Stored items:
*** Begin section ***
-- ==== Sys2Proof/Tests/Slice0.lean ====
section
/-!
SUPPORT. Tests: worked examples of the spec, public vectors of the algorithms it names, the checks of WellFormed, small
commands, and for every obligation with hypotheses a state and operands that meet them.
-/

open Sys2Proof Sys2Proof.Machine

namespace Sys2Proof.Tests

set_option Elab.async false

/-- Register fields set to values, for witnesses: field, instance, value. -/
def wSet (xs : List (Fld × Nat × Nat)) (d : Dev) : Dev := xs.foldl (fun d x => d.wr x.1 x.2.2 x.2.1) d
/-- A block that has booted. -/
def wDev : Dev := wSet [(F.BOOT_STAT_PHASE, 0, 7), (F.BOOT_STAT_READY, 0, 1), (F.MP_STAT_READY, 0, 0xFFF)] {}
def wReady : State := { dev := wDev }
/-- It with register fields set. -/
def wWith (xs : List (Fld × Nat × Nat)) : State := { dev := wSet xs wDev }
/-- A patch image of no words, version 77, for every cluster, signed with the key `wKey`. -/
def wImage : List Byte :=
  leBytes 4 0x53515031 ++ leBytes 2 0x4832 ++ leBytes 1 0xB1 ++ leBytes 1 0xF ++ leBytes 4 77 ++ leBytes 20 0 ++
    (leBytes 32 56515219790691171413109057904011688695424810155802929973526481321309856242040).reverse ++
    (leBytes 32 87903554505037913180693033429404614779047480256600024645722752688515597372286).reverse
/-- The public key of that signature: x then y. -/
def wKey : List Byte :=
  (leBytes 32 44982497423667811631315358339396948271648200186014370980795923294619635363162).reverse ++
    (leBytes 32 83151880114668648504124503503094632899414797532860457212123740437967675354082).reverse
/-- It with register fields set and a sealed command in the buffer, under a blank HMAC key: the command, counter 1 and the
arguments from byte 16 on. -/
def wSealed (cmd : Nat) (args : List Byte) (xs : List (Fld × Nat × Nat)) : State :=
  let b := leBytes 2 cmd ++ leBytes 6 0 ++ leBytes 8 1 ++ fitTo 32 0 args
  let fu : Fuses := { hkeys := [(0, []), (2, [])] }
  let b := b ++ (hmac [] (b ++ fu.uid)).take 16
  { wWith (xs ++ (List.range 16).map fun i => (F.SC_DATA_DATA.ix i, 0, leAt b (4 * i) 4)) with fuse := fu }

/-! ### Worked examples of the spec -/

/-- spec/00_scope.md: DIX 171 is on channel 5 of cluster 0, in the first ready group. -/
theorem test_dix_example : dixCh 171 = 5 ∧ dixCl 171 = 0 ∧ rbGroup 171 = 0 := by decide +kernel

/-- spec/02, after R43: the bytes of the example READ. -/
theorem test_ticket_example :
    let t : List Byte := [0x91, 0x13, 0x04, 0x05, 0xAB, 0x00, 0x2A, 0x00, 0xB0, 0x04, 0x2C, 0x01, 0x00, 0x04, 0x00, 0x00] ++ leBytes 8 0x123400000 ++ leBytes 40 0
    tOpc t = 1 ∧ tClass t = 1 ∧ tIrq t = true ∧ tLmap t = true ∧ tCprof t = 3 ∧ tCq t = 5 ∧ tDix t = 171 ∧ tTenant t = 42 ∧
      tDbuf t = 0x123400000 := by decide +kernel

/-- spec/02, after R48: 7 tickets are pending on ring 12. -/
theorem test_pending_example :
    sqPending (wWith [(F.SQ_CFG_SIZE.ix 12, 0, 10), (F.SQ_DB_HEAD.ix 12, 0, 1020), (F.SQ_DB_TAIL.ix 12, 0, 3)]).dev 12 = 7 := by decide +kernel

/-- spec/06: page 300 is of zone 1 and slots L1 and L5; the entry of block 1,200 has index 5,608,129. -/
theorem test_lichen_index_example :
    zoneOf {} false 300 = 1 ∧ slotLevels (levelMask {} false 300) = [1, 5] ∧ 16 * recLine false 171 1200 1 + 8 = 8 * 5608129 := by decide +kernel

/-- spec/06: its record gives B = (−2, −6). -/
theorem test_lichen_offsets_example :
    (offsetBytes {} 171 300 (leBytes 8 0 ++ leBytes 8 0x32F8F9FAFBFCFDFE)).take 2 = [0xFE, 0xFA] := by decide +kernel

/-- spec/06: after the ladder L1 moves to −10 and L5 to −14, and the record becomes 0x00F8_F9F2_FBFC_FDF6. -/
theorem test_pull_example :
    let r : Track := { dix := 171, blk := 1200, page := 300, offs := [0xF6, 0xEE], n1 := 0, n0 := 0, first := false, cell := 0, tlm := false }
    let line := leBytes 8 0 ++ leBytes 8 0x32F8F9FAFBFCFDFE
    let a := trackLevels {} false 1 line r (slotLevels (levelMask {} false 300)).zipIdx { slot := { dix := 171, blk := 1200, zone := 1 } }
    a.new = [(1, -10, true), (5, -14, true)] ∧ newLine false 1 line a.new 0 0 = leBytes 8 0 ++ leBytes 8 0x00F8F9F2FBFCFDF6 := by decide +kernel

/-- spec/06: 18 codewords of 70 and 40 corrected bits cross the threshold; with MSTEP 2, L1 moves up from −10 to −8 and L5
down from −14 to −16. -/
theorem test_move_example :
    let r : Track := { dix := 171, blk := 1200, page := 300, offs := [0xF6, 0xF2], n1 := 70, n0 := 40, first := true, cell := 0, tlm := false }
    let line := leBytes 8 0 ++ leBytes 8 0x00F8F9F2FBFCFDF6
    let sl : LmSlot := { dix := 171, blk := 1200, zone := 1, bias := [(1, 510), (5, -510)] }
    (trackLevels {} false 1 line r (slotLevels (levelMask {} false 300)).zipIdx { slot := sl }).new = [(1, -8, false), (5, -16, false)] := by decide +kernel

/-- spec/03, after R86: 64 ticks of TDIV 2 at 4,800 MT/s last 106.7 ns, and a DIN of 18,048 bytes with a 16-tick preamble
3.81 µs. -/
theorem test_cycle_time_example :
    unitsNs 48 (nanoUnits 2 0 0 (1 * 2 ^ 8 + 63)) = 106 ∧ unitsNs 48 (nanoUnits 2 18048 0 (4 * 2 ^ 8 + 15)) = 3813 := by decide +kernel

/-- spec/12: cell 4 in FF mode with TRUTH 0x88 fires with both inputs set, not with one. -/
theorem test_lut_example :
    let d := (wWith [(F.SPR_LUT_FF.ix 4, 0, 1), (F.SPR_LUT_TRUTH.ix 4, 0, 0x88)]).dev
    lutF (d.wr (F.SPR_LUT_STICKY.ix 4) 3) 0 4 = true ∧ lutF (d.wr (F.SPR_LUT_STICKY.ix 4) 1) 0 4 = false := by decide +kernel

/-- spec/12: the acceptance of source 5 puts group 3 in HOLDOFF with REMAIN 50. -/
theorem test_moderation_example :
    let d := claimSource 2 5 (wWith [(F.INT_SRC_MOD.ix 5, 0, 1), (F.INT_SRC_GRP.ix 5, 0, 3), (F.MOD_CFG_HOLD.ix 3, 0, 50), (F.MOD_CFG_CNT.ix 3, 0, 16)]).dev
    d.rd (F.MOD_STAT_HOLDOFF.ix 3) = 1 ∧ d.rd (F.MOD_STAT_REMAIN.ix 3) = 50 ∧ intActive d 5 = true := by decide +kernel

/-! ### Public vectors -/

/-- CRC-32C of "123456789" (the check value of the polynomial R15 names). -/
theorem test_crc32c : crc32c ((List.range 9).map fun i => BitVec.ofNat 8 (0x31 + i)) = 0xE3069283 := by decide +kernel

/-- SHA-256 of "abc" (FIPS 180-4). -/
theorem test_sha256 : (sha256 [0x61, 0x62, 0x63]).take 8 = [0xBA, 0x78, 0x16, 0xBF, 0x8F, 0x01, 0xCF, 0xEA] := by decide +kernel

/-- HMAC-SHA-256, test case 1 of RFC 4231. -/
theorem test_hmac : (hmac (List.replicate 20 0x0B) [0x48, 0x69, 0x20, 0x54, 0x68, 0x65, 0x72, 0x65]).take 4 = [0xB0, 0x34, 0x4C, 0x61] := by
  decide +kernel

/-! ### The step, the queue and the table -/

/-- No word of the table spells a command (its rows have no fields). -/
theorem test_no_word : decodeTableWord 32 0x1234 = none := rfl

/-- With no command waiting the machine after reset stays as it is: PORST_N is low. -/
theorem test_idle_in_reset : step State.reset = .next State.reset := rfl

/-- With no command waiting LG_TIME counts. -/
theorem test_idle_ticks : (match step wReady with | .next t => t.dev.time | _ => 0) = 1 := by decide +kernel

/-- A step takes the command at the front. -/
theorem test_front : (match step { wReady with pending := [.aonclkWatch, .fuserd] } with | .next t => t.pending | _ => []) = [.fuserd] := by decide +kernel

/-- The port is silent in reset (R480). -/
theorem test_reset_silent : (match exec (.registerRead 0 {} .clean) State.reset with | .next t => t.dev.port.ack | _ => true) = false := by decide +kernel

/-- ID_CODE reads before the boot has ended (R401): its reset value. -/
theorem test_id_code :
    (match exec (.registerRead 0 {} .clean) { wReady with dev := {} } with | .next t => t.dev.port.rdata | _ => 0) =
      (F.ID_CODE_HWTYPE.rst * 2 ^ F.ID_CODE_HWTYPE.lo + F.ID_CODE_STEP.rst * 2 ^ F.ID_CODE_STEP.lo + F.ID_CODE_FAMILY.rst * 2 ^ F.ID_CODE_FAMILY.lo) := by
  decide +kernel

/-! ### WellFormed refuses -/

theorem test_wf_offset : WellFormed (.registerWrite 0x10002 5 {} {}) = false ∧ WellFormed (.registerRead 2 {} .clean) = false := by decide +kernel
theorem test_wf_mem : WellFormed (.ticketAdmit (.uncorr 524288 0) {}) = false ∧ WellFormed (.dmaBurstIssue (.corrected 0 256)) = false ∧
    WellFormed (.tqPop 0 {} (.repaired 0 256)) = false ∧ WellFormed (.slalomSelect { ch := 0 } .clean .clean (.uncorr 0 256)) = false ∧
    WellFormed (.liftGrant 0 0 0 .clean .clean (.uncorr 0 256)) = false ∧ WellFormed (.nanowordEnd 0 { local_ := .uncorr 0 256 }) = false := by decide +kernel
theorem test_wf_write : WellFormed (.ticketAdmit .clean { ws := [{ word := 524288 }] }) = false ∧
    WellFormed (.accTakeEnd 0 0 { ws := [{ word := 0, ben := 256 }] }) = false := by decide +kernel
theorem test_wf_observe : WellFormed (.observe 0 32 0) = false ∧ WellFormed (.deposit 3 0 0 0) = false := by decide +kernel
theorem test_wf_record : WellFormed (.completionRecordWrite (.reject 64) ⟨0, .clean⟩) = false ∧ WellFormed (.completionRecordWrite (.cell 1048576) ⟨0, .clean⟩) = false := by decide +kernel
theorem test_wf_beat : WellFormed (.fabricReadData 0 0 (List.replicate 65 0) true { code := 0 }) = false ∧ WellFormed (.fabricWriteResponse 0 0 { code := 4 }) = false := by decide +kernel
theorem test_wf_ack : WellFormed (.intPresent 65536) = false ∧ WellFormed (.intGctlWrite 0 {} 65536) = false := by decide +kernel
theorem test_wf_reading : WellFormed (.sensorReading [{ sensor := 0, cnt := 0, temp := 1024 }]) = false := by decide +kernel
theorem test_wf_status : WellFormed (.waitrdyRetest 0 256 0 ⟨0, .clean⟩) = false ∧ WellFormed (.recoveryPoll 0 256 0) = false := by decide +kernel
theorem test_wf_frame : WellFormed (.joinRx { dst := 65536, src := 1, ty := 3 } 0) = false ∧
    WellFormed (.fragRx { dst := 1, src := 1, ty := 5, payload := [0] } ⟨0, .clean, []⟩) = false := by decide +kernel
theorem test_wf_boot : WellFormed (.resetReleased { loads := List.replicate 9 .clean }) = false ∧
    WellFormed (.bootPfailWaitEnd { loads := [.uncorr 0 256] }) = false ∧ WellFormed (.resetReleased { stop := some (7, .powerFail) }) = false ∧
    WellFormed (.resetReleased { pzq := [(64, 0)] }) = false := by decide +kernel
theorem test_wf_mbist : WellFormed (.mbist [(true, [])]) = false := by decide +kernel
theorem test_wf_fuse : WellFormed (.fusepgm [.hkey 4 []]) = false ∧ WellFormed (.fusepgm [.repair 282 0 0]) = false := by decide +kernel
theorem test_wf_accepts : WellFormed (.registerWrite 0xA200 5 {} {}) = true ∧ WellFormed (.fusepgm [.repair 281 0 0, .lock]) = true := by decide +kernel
*** End section ***
*** Begin section ***
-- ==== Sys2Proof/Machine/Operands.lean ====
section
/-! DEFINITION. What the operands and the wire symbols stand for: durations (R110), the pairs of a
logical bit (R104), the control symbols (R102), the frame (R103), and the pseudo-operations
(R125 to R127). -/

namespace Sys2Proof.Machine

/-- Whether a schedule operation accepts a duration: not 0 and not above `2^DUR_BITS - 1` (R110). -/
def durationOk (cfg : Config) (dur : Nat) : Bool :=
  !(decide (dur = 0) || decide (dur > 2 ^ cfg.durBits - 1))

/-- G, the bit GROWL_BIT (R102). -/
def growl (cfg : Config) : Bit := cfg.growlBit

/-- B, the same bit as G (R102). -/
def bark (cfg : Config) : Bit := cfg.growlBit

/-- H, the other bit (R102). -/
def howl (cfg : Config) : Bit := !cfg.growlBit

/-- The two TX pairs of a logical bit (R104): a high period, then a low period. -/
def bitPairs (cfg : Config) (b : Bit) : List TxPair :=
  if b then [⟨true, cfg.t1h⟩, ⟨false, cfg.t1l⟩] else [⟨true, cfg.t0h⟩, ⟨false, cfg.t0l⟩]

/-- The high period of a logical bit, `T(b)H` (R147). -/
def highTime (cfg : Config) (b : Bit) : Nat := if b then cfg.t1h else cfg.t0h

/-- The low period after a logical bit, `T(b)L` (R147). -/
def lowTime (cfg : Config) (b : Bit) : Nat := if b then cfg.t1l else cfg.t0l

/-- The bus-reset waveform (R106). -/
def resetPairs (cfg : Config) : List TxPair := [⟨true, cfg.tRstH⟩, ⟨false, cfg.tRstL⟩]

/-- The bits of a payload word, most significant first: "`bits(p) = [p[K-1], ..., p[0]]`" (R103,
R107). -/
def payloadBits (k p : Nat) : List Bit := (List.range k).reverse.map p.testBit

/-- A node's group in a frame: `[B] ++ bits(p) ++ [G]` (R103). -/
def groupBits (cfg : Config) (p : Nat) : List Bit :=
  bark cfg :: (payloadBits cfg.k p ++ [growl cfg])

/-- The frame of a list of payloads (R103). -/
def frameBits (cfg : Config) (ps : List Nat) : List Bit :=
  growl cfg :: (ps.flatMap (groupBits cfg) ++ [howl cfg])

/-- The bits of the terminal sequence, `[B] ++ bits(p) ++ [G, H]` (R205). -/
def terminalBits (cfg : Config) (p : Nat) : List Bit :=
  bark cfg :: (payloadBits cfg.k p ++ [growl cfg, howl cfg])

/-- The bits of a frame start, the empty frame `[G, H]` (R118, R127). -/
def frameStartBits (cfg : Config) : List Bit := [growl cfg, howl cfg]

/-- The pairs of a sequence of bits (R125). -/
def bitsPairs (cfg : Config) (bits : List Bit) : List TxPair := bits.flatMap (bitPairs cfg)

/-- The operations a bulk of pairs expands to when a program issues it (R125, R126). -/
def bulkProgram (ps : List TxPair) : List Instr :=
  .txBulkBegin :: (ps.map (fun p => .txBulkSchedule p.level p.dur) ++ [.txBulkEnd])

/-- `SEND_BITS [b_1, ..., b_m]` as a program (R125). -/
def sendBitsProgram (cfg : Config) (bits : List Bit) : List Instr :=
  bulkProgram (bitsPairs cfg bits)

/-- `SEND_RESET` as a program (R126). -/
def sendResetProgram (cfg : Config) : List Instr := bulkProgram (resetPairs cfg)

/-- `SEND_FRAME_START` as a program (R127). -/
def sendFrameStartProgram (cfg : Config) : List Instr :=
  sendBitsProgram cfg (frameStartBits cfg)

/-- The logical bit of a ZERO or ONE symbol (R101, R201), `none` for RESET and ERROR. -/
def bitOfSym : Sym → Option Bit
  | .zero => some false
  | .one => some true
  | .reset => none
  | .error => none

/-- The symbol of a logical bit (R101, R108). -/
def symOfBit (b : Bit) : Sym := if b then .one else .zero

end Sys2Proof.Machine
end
*** End section ***
*** Begin section ***
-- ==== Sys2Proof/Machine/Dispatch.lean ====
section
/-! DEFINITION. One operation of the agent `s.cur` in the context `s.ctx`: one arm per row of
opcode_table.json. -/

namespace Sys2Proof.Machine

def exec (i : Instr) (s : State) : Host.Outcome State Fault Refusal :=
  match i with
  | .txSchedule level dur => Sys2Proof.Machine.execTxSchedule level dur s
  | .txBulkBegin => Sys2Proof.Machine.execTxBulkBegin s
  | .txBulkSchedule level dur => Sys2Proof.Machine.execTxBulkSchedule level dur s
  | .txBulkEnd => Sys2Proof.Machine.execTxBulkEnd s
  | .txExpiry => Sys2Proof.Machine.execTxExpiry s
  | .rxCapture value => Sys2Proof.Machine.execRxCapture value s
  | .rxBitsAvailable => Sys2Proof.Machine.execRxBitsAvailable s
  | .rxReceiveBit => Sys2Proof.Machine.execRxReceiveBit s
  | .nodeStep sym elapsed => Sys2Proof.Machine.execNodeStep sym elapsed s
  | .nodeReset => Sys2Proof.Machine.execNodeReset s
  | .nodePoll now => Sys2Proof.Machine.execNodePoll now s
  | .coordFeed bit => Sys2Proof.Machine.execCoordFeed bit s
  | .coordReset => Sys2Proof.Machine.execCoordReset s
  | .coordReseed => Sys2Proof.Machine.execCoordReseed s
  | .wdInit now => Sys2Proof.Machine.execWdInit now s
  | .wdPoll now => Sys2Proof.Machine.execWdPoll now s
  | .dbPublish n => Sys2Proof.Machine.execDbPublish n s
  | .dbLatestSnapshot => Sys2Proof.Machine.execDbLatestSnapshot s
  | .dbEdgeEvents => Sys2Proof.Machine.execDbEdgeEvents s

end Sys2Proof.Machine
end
*** End section ***
## [What you need to do]
Word for word, restate the lines of the data above that fall between the line holding "def wSealed (cmd" and the line holding "ready group. -/", inclusive, and no other lines.

## [Your solution]
def wSealed (cmd : Nat) (args : List Byte) (xs : List (Fld × Nat × Nat)) : State :=
  let b := leBytes 2 cmd ++ leBytes 6 0 ++ leBytes 8 1 ++ fitTo 32 0 args
  let fu : Fuses := { hkeys := [(0, []), (2, [])] }
  let b := b ++ (hmac [] (b ++ fu.uid)).take 16
  { wWith (xs ++ (List.range 16).map fun i => (F.SC_DATA_DATA.ix i, 0, leAt b (4 * i) 4)) with fuse := fu }

/-! ### Worked examples of the spec -/

/-- spec/00_scope.md: DIX 171 is on channel 5 of cluster 0, in the first ready group. -/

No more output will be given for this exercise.